Repeat precisely the span of lines below that opens with the line containing "def physRead (s" and closes with the line containing "def physWrite (part", both included.

::: ENTRIES SHOWN :::

/-- Bytes enter the transaction's write buffer, at a place o bytes into a piece; how their line is reached and its key
wait with them (R215, R263, R401). -/
def txWrite (v : Via) (p : Piece) (o : Nat) (bs : List Byte) (s : State) : State :=
  s.updFrame fun f => { f with tx := { f.tx with
    writes := (bs.zipIdx.map fun b => (p.loc.plus (o + b.2), b.1)).reverse ++ f.tx.writes
    homes := match p.loc.plus o with
      | .mem a => (linesOf a bs.length).foldl (fun es l => amPut l (v, p.epoch s) es) f.tx.homes
      | .scratch _ _ => f.tx.homes } }

/-- The byte at a place under a piece's translation. -/
def pieceByte (s : State) (p : Piece) (i : Nat) : Byte :=
  match p.loc, p.leaf with
  | .mem a, some lf => homeByte s lf p.va (a + i)
  | l, _ => readLoc s (l.plus i)

/-- A byte as the transaction sees it: its own latest write, or the home's. -/
def txByte (s : State) (p : Piece) (i : Nat) : Byte :=
  match s.frame.tx.writes.find? fun w => w.1 == p.loc.plus i with
  | some w => w.2
  | none => pieceByte s p i

/-- A segment whose accesses a transaction tracks (R264). -/
def tracked (seg : Nat) : Bool := seg == 0 || seg == 1

/-- A piece lies in host memory (R358). -/
def Piece.host (s : State) (p : Piece) : Bool :=
  match p.leaf with
  | some lf => !p.remote s && isHost (lf.phys p.va)
  | none => false

/-- A piece of a tracked access that a transaction does not admit: on a UO page, under another chip's aperture, or in
host memory (R264, R358). -/
def Piece.txRefused (s : State) (p : Piece) : Bool :=
  p.host s || (match p.leaf with | some lf => lf.order == 2 || p.remote s | none => false)

/-- An access that a transaction does not admit: volatile, or of a piece it does not admit; any access to host memory
(R264, R358). -/
def txRefuses (s : State) (a : LaneAcc) : Bool :=
  (tracked a.seg && (polOrder a.pol == 4 || a.pieces.any (Piece.txRefused s))) || a.pieces.any (Piece.host s)

-- In-flight writes

/-- Every core's writes that the issuing warp has on their way, from the core it stands on and those it left. -/
def State.sent (s : State) : List PWrite :=
  (s.core :: s.cores).flatMap fun c => c.pend.filter fun e => e.warp == s.warp.uid

/-- The issuing warp made a write that is on its way, or may have observed it (R327). -/
def PWrite.observed (s : State) (e : PWrite) : Bool :=
  e.warp == s.warp.uid || (decide (2 ≤ e.shown) && e.group == s.group.uid) || decide (3 ≤ e.shown)

/-- A write to a peer that the issuing warp made or observed is not yet acknowledged. -/
def State.owed (s : State) : Bool :=
  (s.core :: s.cores).any fun c => c.pend.any fun e => !(e.isLocal s) && e.observed s

/-- Writes of the issuing core, of pages a test admits, are released at a scope below node: those to local homes are
performed at team or chip scope, and the warp's own and observed ones are shown that far (R327, R334). -/
def releaseNear (scope : Nat) (page : PWrite → Bool) (s : State) : State :=
  if scope ≤ 1 then showWrites (scope + 1) (fun e => e.observed s && page e) s
  else showWrites 3 (fun e => e.observed s && page e) (drainWhere (fun e => e.isLocal s && page e) s)

/-- What node or sys scope adds: the write-combining buffer drains, and the lines of others that hold writes the warp may
have observed (R331). -/
def releaseFar (s : State) : State :=
  drainCores (fun e => e.buffered && decide (3 ≤ e.shown)) (drainWhere (fun e => e.buffered) s)

/-- A release at a scope of the warp's writes and those it has observed, but for UO pages. False while a peer owes the
answer to one of them at node or sys scope (R325, R327, R331, R333). -/
def release (scope : Nat) (s : State) : State × Bool :=
  if 4 ≤ scope then
    let t := releaseFar (drainWhere (fun e => e.isLocal s && !e.uo) s)
    (t, !t.owed)
  else (releaseNear scope (fun e => !e.uo) s, true)

/-- A release that must be complete before the instruction goes on. -/
def releaseFirst (scope : Nat) (s : State) : Except Stop State :=
  match release scope s with
  | (t, true) => .ok t
  | (t, false) => .error (.hold t.waits)

/-- Order and scope have an effect on an access: not in the register and stack segments (R208, R209). -/
def LaneAcc.ordered (a : LaneAcc) : Bool := a.seg != 2 && a.seg != 4

/-- The order of a piece under a policy word that its page honours: none in the stack segment (R209), and on a UO page
acquire and release are plain (R325). -/
def pieceOrder (pol : Word) (p : Piece) : Nat :=
  if polSeg pol = 4 ∨ ((p.leaf.map (·.order)).getD 1 = 2 ∧ polOrder pol ≠ 4) then 0 else polOrder pol

/-- The piece lies in an SO page. -/
def Piece.so (p : Piece) : Bool := (p.leaf.map (·.order)).getD 1 == 0

/-- A lane's access is to an SO page or volatile (R325, R328). -/
def LaneAcc.strong (a : LaneAcc) : Bool := (a.ordered && polOrder a.pol == 4) || a.pieces.any Piece.so

/-- Some lane's SO or volatile access comes after such a write of the lane that a silent peer has not answered: the two
are performed in program order (R325, R328). -/
def strongWaits (as : List LaneAcc) (s : State) : Bool :=
  as.any fun a => a.strong && s.sent.any fun e => e.strong && e.lane == a.lane

/-- An acquire: what is released to this device and waits in a write-combining buffer is sent on, and L1 copies go (R216,
R327). Team scope needs it as well, since a team's groups stand on other cores. -/
def acquire (scope : Nat) (s : State) : State :=
  if 2 ≤ scope then
    let t := drainCores (fun e => e.buffered && decide (3 ≤ e.shown)) s
    { t with core := { t.core with l1 := [] } }
  else s

-- Reading and writing bytes

/-- The lines of L1 the core has room for (R128). -/
def l1Bytes (s : State) : Nat :=
  2097152 - s.core.poolSize * 128 -
    ((s.allGroups.filter fun g => g.core == s.core.id && (g.status == .resident || g.status == .draining)).map fun g =>
      (g.scratchLen + 4095) / 4096 * 4096 + g.warps * 6144).sum

/-- A load's piece read outside a transaction: the lane's own writes in flight over the home's bytes, or over an older
copy of the L1 where the lane has not accessed the line since the copy was filled (R216, R324), or of the constant
cache, which is tagged by virtual address (R211, R217). A load that no copy answers reaches the line's home slice and
fills the cache anew; a volatile one bypasses both (R328). -/
def readPiece (l : Nat) (pol : Word) (const : Bool) (p : Piece) (s : State) : List Byte × State :=
  match p.loc, p.leaf with
  | .scratch g a, _ =>
    ((List.range p.n).map fun i => s.ownView l (fun x => readLoc s x) (.scratch g (a + i)), s)
  | .mem a, none => (s.read a p.n, s)
  | .mem a, some lf =>
    let who := (s.warp.uid, l)
    let home (x : Nat) : Byte := homeByte s lf p.va x
    let line := lineOf a
    let kept := pieceOrder pol p != 4 && (const || (lf.order != 0 && !s.frame.tx.active))
    let tag := if const then constLine s.group.job p.va else line
    let old := if kept then copyOf (if const then s.core.ccache else s.core.l1) tag else none
    let hit := match old with
      | some c => !c.seen.contains who && Config.l1Stale s.free
      | none => false
    let base : Loc → Byte
      | .mem x => if hit then ((old.map (·.bytes)).getD []).getD (x - line * 128) 0 else home x
      | x => readLoc s x
    let bytes := (List.range p.n).map fun i => s.ownView l base (.mem (a + i))
    let fresh : LineCopy := { line := tag, bytes := (List.range 128).map fun i => home (line * 128 + i), seen := [who] }
    let t := if hit then s else reachRead (s.lineVia pol true p.va) line s
    let fill (cs : List LineCopy) : List LineCopy :=
      if hit then sawLine who cs tag
      else if kept && (const || !polNt pol) then fresh :: cs.filter fun c => c.line != tag
      else cs
    let core := if const then { t.core with ccache := (fill t.core.ccache).take 512 }
      else { t.core with l1 := (fill t.core.l1).take (l1Bytes s / 128) }
    (bytes, { t with core := core, free := t.free + (if old.isSome then 1 else 0) })
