/-- A fault of a collective, precise in each of its warps (R290). -/
def faultAll (e : Exc) (ws : List Warp) (s : State) : State :=
  ws.foldl (fun t w =>
    let u := t.focus w.uid
    raise w.presented.word w.presented.lanes e
      { u with lanes := w.presented.lanes, warp := { u.warp with run := .running, present := none } }) s

/-- A copy or drain is counted under a tag (R255). -/
def tagStart (g t : Nat) (s : State) : State :=
  s.updGroup g fun x => { x with tags := x.tags.zipIdx.map fun p =>
    if p.2 = t then { p.1 with out := p.1.out + 1, done := false } else p.1 }

/-- A copy or drain counted under a tag ends with a status (R255). Setting DONE writes the tag pseudo-line. -/
def tagEnd (g t status : Nat) (s : State) : State :=
  let was := ((s.groupOf g).tags.getD t { out := 0, done := false, err := false, code := 0, cflags := 0 }).out
  let u := s.updGroup g fun x => { x with tags := x.tags.zipIdx.map fun p =>
    if p.2 = t then
      { p.1 with
        out := p.1.out - 1
        done := p.1.done || p.1.out == 1
        code := if status = 0 then p.1.code else status
        err := p.1.err || (status != 0 && status != 11) }
    else p.1 }
  if was = 1 then touchLine (.tags g) u else u

/-- The tiles of an intake by tile, in intake order: the K block index varies fastest (R292, R293, R295). -/
def intakeTiles (k : Intake) (g : Group) : List Quad :=
  let c := cmdOf k.block
  let up (n : Nat) : Nat := (n + 31) / 32
  let at' (i j : Nat) : Quad := { c.tile with c0 := c.tile.c0 + BitVec.ofNat 32 i, c1 := c.tile.c1 + BitVec.ofNat 32 j }
  let outer := if k.fn = 0 then up (c.cols g) else up (c.rows g)
  let off := if k.fn = 0 then c.colFrom g / 32 else c.rowFrom g / 32
  if !c.byTile then []
  else (List.range outer).flatMap fun o => (List.range (up c.k)).map fun i =>
    if k.fn = 0 then at' (off + o) i else at' i (off + o)

/-- A resolved tile as an operation in flight keeps it. -/
def Target.ref (t : Target) : TileRef :=
  { job := t.job.uid, handle := t.handle, shape := t.shape, coord := t.coord, entry := t.entry }

/-- The target an operation in flight kept. -/
def TileRef.target (t : TileRef) (s : State) : Target :=
  { job := s.jobOf t.job, handle := t.handle, shape := t.shape, coord := t.coord, entry := t.entry }

/-- Tiles resolved for an engine of the focused group (R87, R229). -/
def resolveRefs : List Quad → State → Except Stop (List TileRef × State)
  | [], s => .ok ([], s)
  | q :: qs, s => do
    let (t, s) ← resolveAt engineWho s.job q q.tile (fun _ => none) s
    let (rest, s) ← resolveRefs qs s
    return (t.ref :: rest, s)
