-- ==== Sys2Proof/Machine/Fabric.lean ====
section
/-!
DEFINITION. The fabric (R344 to R356): links, flits, striping, flow control, failures and detours, what messages of peers
do at this device, writes that reach their home, and write-combining lines that age (R322, R331).
-/
namespace Sys2Proof.Machine

-- Writes on their way

/-- WRITE_PERFORMED: a write in flight reaches its home, after those before it to the same line and with those that the
same instruction made there (R221, R316, R322, R332). A write still in the write-combining buffer has not left. -/
def execWritePerformed (core index : Nat) (s : State) : Out :=
  match (s.coreOf core).pend[index]? with
  | none => .next s
  | some e =>
    if e.buffered then .next s
    else
      let t := s.focusCore core
      let mates (x : PWrite) : Bool := x.loc.line == e.loc.line && !x.buffered
      let mine := t.core.pend.zipIdx.filter fun x =>
        mates x.1 && (decide (x.2 ≤ index) || (x.1.step == e.step && x.1.warp == e.warp))
      .next (drainWhere (fun x => (mine.map (·.1)).contains x) t)

/-- WCB_AGE_DRAIN: the lines of a write-combining buffer held for WCBAGE cycles drain (R331). -/
def execWcbAgeDrain (core : Nat) (s : State) : Out :=
  let t := s.focusCore core
  let old := (bufferedLines t.core).filter fun l =>
    t.core.pend.any fun e => e.buffered && e.loc.line == l && decide (e.since + t.core.wcbage ≤ t.core.cycle)
  .next (old.foldl (fun u l => drainLine l u) t)

-- Messages of peers

/-- One peer changed. -/
def State.updPeer (chip : Nat) (f : Peer → Peer) (s : State) : State :=
  { s with peers := s.peers.map fun p => if p.chip = chip then f p else p }

/-- What came of a message at this device. -/
inductive Reply where
  | done (s : State)
  | answer (bytes : List Byte) (s : State)
  | refuse (detail : Nat)
  | wait (s : State)

/-- How a fault met on a peer's behalf is told to it: class and detail. -/
def excCode (e : Exc) : Nat := e.cls * 256 + e.detail

/-- The answer of an operation made on a peer's behalf. -/
def replyOf {α : Type} (s : State) (f : α → Reply) : Except Stop α → Reply
  | .ok x => f x
  | .error (.fault e) => .refuse (excCode e)
  | .error _ => .wait s

/-- An access at a physical address: refused outside the storage of the partition (R355). -/
def atHome (p : Part) (pa n : Nat) (r : Reply) : Reply :=
  if inStorage p.dies p.carve pa && inStorage p.dies p.carve (pa + n - 1) then r else .refuse 2

/-- The job of this device that a message names. -/
def State.ownJob (s : State) (part jobno : Nat) : Option Job :=
  s.jobs.find? fun j => j.chip == s.node.chip && j.part == part && j.jobno == jobno
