-- ==== Sys2Proof/Machine/HostSide.lean ====
section
/-!
DEFINITION. The host: its commands (R108, R109, R124, R125, R379), the doorbell, accesses through CXL.mem and BAR2, and
coherence of host memory held at home slices (R358, R360).
-/
namespace Sys2Proof.Machine

/-- A device physical address that a command of a partition may name: its own storage or the host range (R124). -/
def hostPlace (p : Part) (pa : Nat) : Bool := inStorage p.dies p.carve pa || isHost pa

/-- n bytes at a device physical address, if a command may read them all. -/
def physRead (s : State) (part pa n : Nat) : Option (List Byte) :=
  if (List.range n).all fun i => hostPlace (s.partOf part) (pa + i) then some (s.read (memKey s.node.chip pa) n) else none

/-- Bytes written at a device physical address for a partition. -/
def physWrite (part pa : Nat) (bs : List Byte) (s : State) : State :=
  writeHome (s.viaPart part) none (memKey s.node.chip pa) bs s

-- INSTALL

/-- The fields of a job context break no row of its table (R108). -/
def contextOk (bs : List Byte) : Bool :=
  let f (o n : Nat) : Nat := fieldB bs o n
  let mode := f 0x40 4
  let contract := mode.testBit 0
  let p := f 0x30 4
  f 0 8 % 4096 == 0 && f 8 8 % 128 == 0 && f 0x18 8 % 128 == 0 && f 0x20 8 % 128 == 0 && decide (f 0x28 4 < 65536) &&
    decide (f 0x2C 4 < 65536) && decide (mode < 8) && decide (bits mode 2 1 ≤ 1) && decide (f 0x44 4 ≤ 255) &&
    (sliceB bs 0x50 48).all (· == 0) &&
    (if contract then decide (1000 ≤ p) && decide (1 ≤ f 0x34 4) && decide (f 0x34 4 ≤ p)
      else p == 0 && f 0x34 4 == 0 && f 0x38 8 == 0)

/-- The job that a context describes, with the partition's tag for it (R108, R220, R230, R400). -/
def jobOfContext (s : State) (part : Nat) (bs : List Byte) : Job :=
  let f (o n : Nat) : Nat := fieldB bs o n
  let mode := f 0x40 4
  let p := s.partOf part
  let tag := (amGet p.jobtags (f 0x44 4)).getD 0
  { Job.none with
    uid := s.fresh
    chip := s.node.chip
    part := part
    jobno := f 0x44 4
    ptroot := f 0 8
    recBase := f 8 8
    recCount := f 0x10 4
    shCount := f 0x14 4
    shBase := f 0x18 8
    tables := List.replicate 8 none
    books := List.replicate 8 none
    period := f 0x30 4
    deadline := f 0x34 4
    budget := f 0x38 8
    contract := mode.testBit 0
    tier := bits mode 2 1
    counter := f 0x48 8
    vm := tag % 16
    tenant := tag / 16 % 16
    s2 := p.s2 }

/-- n bytes of a job read through its own translation, across lines. -/
def defaultBytes (j : Job) (a n : Nat) (s : State) : Option (List Byte × State) :=
  match devRead unitWho j accRead a n s with
  | .ok r => some (r.1, r.2.2)
  | .error _ => none

/-- Default code tables k and up are read and checked (R98, R109). SIZE code 3 of a slot that DEFVALID does not mark
present is not looked at (log entry 58). -/
def readTables (j : Job) (base valid size : Nat) : List Nat → State → Option (List (Option (List Nat)) × State)
  | [], s => some ([], s)
  | k :: ks, s =>
    if !valid.testBit k then (readTables j base valid size ks s).map fun r => (none :: r.1, r.2)
    else if bits size (2 * k + 1) (2 * k) = 3 then none
    else
      match defaultBytes j (base + 128 * k) ([8, 32, 128].getD (bits size (2 * k + 1) (2 * k)) 8) s with
      | none => none
      | some (bs, t) =>
        if tableOk (tableOf bs) then (readTables j base valid size ks t).map fun r => (some (tableOf bs) :: r.1, r.2)
        else none
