/-- Step 4 of the boot: the configuration as it stands is applied, and the partitions open (R394, R399). Their links come
up with LINK_TRAINING. -/
def finishBoot (s : State) : State :=
  { s with boot := .running, parts := s.parts.map fun p => { p with opened := true } }

/-- POWER_ON (R394, R398). PARTCFG and NODECFG, which it clears, may be written until step 4 (R399). -/
def execPowerOn (image : List Byte) (s : State) : Out := .next (bootFrom image (cleared s))

/-- DEVICE_RESET (R398); a device that THERMTRIP holds stays held until power is cycled (R406). -/
def execDeviceReset (image : List Byte) (s : State) : Out :=
  if s.boot = .tripped then .next s else .next (bootFrom image (cleared s))

/-- SVNUP (R396, R407). -/
def execSvnup (s : State) : Out :=
  if s.boot = .running then answered (0, { s with fuseSvn := max s.fuseSvn s.image.svn.toNat }) else answered (1, s)

/-- The offsets of a partition's registers (R400). -/
def regOffsets : List Nat :=
  ((List.range 13).map (8 * ·)) ++ ((List.range 16).map fun v => 0x080 + 8 * v) ++
    ((List.range 256).map fun j => 0x100 + 4 * j) ++ ((List.range 8).map fun d => 0x500 + 4 * d) ++ [0x520]

/-- PARTCFG, NODECFG and a partition's registers as bytes, for attestation (R397). -/
def configBytes (s : State) (part : Nat) : List Byte :=
  ((List.range 8).map fun d => BitVec.ofNat 8 (dieNumber s d)) ++ leBytes 1 s.node.size ++ leBytes 1 s.node.chip ++
    (s.node.ports.flatMap fun p => match p with | some q => leBytes 1 q.1 ++ leBytes 1 q.2 | none => leBytes 2 0xFFFF) ++
    regOffsets.flatMap fun o => leBytes 8 ((readReg s part o).getD 0).toNat

/-- The body of a report: nonce, serial, SVN, SHA-384 of M, and SHA-384 of the configuration (R397). -/
def reportBody (nonce : BitVec 384) (part : Nat) (s : State) : List Byte :=
  beBytes 48 nonce.toNat ++ Config.serial ++ leBytes 4 s.image.svn.toNat ++ sha384 (messageOf s.image) ++ sha384 (configBytes s part)

/-- ATTEST: a report, signed in both schemes with the device's identity keys (R397). -/
def execAttest (nonce : BitVec 384) (part : Nat) (s : State) : Out :=
  if s.boot ≠ .running ∨ !(s.parts.any fun p => p.num == part) then answered (1, s)
  else
    let body := reportBody nonce part s
    let rsa := pssSign Config.rsaIdentity.1 Config.rsaIdentity.2.2 body (beBytes 48 (Config.pssSalt s.free).toNat)
    let slh := slhSign Config.slhIdentity body (beBytes 24 (Config.slhRandom s.free).toNat)
    answered (0, { s with out := s.out ++ [.report body rsa slh], free := s.free + 1 })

:::

• SOLUTION TO THIS TASK
def physRead (s : State) (part pa n : Nat) : Option (List Byte) :=
  if (List.range n).all fun i => hostPlace (s.partOf part) (pa + i) then some (s.read (memKey s.node.chip pa) n) else none

/-- Bytes written at a device physical address for a partition. -/
def physWrite (part pa : Nat) (bs : List Byte) (s : State) : State :=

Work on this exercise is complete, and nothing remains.